Stored entries:
────────────────────────────────────────
/-- A packet that a standby no longer holds, or that was lost, leaves without counting as ended. -/
def State.dropPackets (s : State) (i : Nat) (pick : Held → Bool) : State × Nat :=
  match mget s.tm.queues i with
  | none => (s, 0)
  | some q =>
    let gone := q.packets.filter pick
    if gone.isEmpty then (s, 0)
    else
      let s2 := (s.watchSample i).setQueue i { q with packets := q.packets.filter (fun h => !pick h) }
      (((gone.foldl State.freeHeld s2).afterLeave i), gone.length)

/-- A released packet's custody ends, at its handover or at a deliberate end: its cells, its descriptor and its charge are given
back (R279, R304). -/
def State.endCustody (s : State) (port : Nat) (c : Option Custody) : State :=
  match c with
  | none => s
  | some c =>
    let m := s.mac port
    let s1 := s.setMac port { m with charged := m.charged - c.charged }
    (s1.giveBack c.cells 1).endCopy c.stored

/-- A deliberate end of a released packet, counted by its queue where that still exists. -/
def State.endReleased (s : State) (port : Nat) (c : Option Custody) : State :=
  let s1 := s.endCustody port c
  match c with
  | none => s1
  | some c =>
    match mget s1.tm.queues c.queue with
    | none => s1
    | some q =>
      (s1.setQueue c.queue { q with ended := (q.ended + 1) % 2 ^ 64 }).countQueue c.queue fun e => { e with ended := e.ended + 1 }

/-! ### Release -/

/-- QUEUE_DELAY_NS of a packet released now (R290), saturated to 32 bits (R169). -/
def State.delayOf (s : State) (h : Held) : Nat := Nat.min (s.now - h.verdict) (2 ^ 32 - 1)

/-- The oldest packet of a queue, if it is on-die (R282). -/
def Queue.head (q : Queue) : Option Held :=
  match q.packets with
  | h :: _ => if h.onDie then some h else none
  | [] => none

/-- A queue releases its oldest packet: it leaves the queue with its buffer cells still allocated, and statistics, watches and
traces record it. The result carries the packet, its delay and the bytes in the queue at departure (R156). -/
def State.release (s : State) (i : Nat) : Option (Held × Nat × Nat × State) :=
  match mget s.tm.queues i with
  | none => none
  | some q =>
    match q.head with
    | none => none
    | some h =>
      let delay := s.delayOf h
      let bytes := Nat.min q.depthBytes (2 ^ 32 - 1)
      let s1 := s.watchSample i
      let s2 := s1.setQueue i { q with packets := q.packets.drop 1 }
      let s3 := s2.countQueue i fun e =>
        { e with releasedPackets := e.releasedPackets + 1, releasedBytes := e.releasedBytes + h.frame.length }
      let s4 := s3.watchRelease i delay h { q with packets := q.packets.drop 1 }
      let s5 := s4.trace h.traceId (byteAt h.record 2) (beAt h.record 0 2) 6
        (natBe (s.handle 1 i) 4 ++ natBe delay 4 ++ natBe bytes 4)
      some (h, delay, bytes, s5.afterLeave i)

/-! ### Port flush (R243, R291, R292) -/

/-- A port joins the flush scan of a region at the scan's position; its bit clears once the scan has come back there (R244). -/
def State.joinFlush (s : State) (r port : Nat) (static : Bool) : State :=
  let f := mgetD { pos := 0, ports := [] } s.tables.flush r
  let old := f.ports.any fun j => decide (j.port = port) && j.static
  let ports := f.ports.filter (fun j => decide (j.port ≠ port)) ++ [{ port := port, static := static || old, pos := f.pos }]
  { s with tables := { s.tables with flush := mput s.tables.flush r { f with ports := ports } } }

/-- A region flushes on a port's going down: FLUSH_ON_DOWN, with a PORT_BYTE to match (R211, R243). -/
def Region.flushes (r : Region) : Bool := r.em && bitAt (byteAt r.params 14) 0 && decide (byteAt r.params 13 ≠ 0xFF)

/-- Every frame of a port's MAC that is not handed over is discarded, as a deliberate end of the first kind (R291, R322). -/
def State.emptyMac (s : State) (p : Nat) : State × Nat :=
  let m := s.mac p
  let ps := m.fifo ++ m.holding.map (·.2) ++ m.sending.toList
  let s1 := s.setMac p { m with fifo := [], holding := [], sending := none, heldGates := [] }
  (ps.foldl (fun s x => s.endReleased p x.custody) s1, ps.length)

/-- Steps 2 and 3 of R291: the port's queues and its MAC are emptied, and the flush is in progress. A second indication before
FLUSH_DONE changes nothing (R292). -/
def State.startFlush (s : State) (p : Nat) : State :=
  if s.reg 0x7043 p = 1 then s
  else
    let s1 := s.setReg 0x7043 p 1
    let mine := s1.tm.queues.filterMap fun (i, q) => if !q.voq ∧ q.port = p then some i else none
    let (s2, n) := mine.foldl (fun (s, n) i => let (s', k) := s.endPackets i (fun _ => true); (s', n + k)) (s1, 0)
    let (s3, m) := s2.emptyMac p
    let x := s3.port p
    (s3.setPort p { x with flushed := n + m, flushSince := s.now }).count 0x7042 p (n + m)

/-- A port that was up goes down for a cause (R424, R425, R291, R243). `state` is what PORT_STATE reads then. -/
def State.portDown (s : State) (p cause state : Nat) : State :=
  let was := s.reg 0x3003 p
  let x := s.port p
  let s0 := s.setPort p { x with cause := none, cleanSince := none }
  if was ≠ 4 ∧ was ≠ 5 then s0
  else
    let s1 := (((s0.setReg 0x3003 p state).bump 0x3009 p).setReg 0x300A p s.ptp).setReg 0x300B p cause
    let regions := s1.tables.regions.filterMap fun (r, x) => if x.flushes then some r else none
    let s2 := regions.foldl (fun s r => s.joinFlush r p false) s1
    s2.startFlush p

end Sys2Proof.Machine
end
────────────────────────────────────────
Work order
From the start of the data to the line that holds "(((gone.foldl State.freeHeld s2).afterLeave", retype each line exactly, with both ends included.

Finished exercise
/-- A packet that a standby no longer holds, or that was lost, leaves without counting as ended. -/
def State.dropPackets (s : State) (i : Nat) (pick : Held → Bool) : State × Nat :=
  match mget s.tm.queues i with
  | none => (s, 0)
  | some q =>
    let gone := q.packets.filter pick
    if gone.isEmpty then (s, 0)
    else
      let s2 := (s.watchSample i).setQueue i { q with packets := q.packets.filter (fun h => !pick h) }
      (((gone.foldl State.freeHeld s2).afterLeave i), gone.length)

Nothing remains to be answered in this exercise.